Top of Working data

-- ==== Sys2Proof/Machine/Display.lean ====
section
/-! DEFINITION. The display unit and sprite renderer: 00E0 and Dxyn (40_display.md R120 to R128). The renderer is written
for any grid size of at least one pixel; the meanings use the state's. -/

namespace Sys2Proof.Machine

open Sys2Proof Sys2Proof.Config

/-- DISP[X][Y] (R34). -/
def getPixel {w h : Nat} (d : Grid w h) (X : Fin w) (Y : Fin h) : Bool := (d[Y.val])[X.val]

/-- DISP[X][Y] <- not DISP[X][Y] (R125). -/
def togglePixel {w h : Nat} (d : Grid w h) (X : Fin w) (Y : Fin h) : Grid w h :=
  d.set Y.val ((d[Y.val]).set X.val (!getPixel d X Y))

/-- The all-off grid (R121). -/
def blankGrid (w h : Nat) : Grid w h := Vector.replicate h (Vector.replicate w false)

/-- Pixel `c` of a sprite row: bit 7 is the leftmost pixel, column offset 0 (R123). -/
def spritePixel (row : Byte) (c : Nat) : Bool := row.getLsbD (7 - c)

/-- One pass of the inner loop of R125 over (DISP, collide): pixel `c` of row `r` of a sprite at (x0, y0). -/
def drawPixel {w h : Nat} [NeZero w] [NeZero h] (x0 y0 r : Nat) (row : Byte) (acc : Grid w h × Bool) (c : Nat) :
    Grid w h × Bool :=
  if spritePixel row c then
    let X := Fin.ofNat w (x0 + c)
    let Y := Fin.ofNat h (y0 + r)
    (togglePixel acc.1 X Y, acc.2 || getPixel acc.1 X Y)
  else acc

/-- The inner loop of R125: c ascending from 0 to 7. -/
def drawRow {w h : Nat} [NeZero w] [NeZero h] (x0 y0 r : Nat) (row : Byte) (acc : Grid w h × Bool) : Grid w h × Bool :=
  (List.range 8).foldl (drawPixel x0 y0 r row) acc

/-- The outer loop of R125: r ascending, from the row numbered `r`. -/
def drawRows {w h : Nat} [NeZero w] [NeZero h] (x0 y0 r : Nat) (sprite : List Byte) (acc : Grid w h × Bool) :
    Grid w h × Bool :=
  match sprite with
  | [] => acc
  | row :: rest => drawRows x0 y0 (r + 1) rest (drawRow x0 y0 r row acc)

/-- The blit of R125 of a sprite at coordinates (vx, vy), which wrap before the loops start; collide starts at 0. -/
def blit {w h : Nat} [NeZero w] [NeZero h] (vx vy : Nat) (sprite : List Byte) (d : Grid w h) : Grid w h × Bool :=
  drawRows (vx % w) (vy % h) 0 sprite (d, false)

/-- The effect of a Draw whose sprite has been read (R125, R127): V[x] and V[y] are read before VF is written (R128). -/
def drawSprite (x y : Reg) (s : State) (sprite : List Byte) : State :=
  let r := blit (s.readV x).toNat (s.readV y).toNat sprite s.disp
  (s.setDisp r.1).setV flagReg (flagByte r.2)

/-- 00E0 Clear (R121). -/
def execClear (s : State) : StepOutcome := .next (s.setDisp (blankGrid displayW displayH))

/-- Dxyn Draw (R125, R126). -/
def execDraw (x y : Reg) (n : RowCount) (s : State) : StepOutcome :=
  completeOrRaise (memRead s.mem (indexAddress s) n.val) .memoryOutOfRange (.draw x y n) (indexAddress s) s
    (drawSprite x y s)

end Sys2Proof.Machine
end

Bottom of Working data

Exercise directions >> Take every line above that includes "drawPixel" and list it.

Solution to the problem >>
def drawPixel {w h : Nat} [NeZero w] [NeZero h] (x0 y0 r : Nat) (row : Byte) (acc : Grid w h × Bool) (c : Nat) :
  (List.range 8).foldl (drawPixel x0 y0 r row) acc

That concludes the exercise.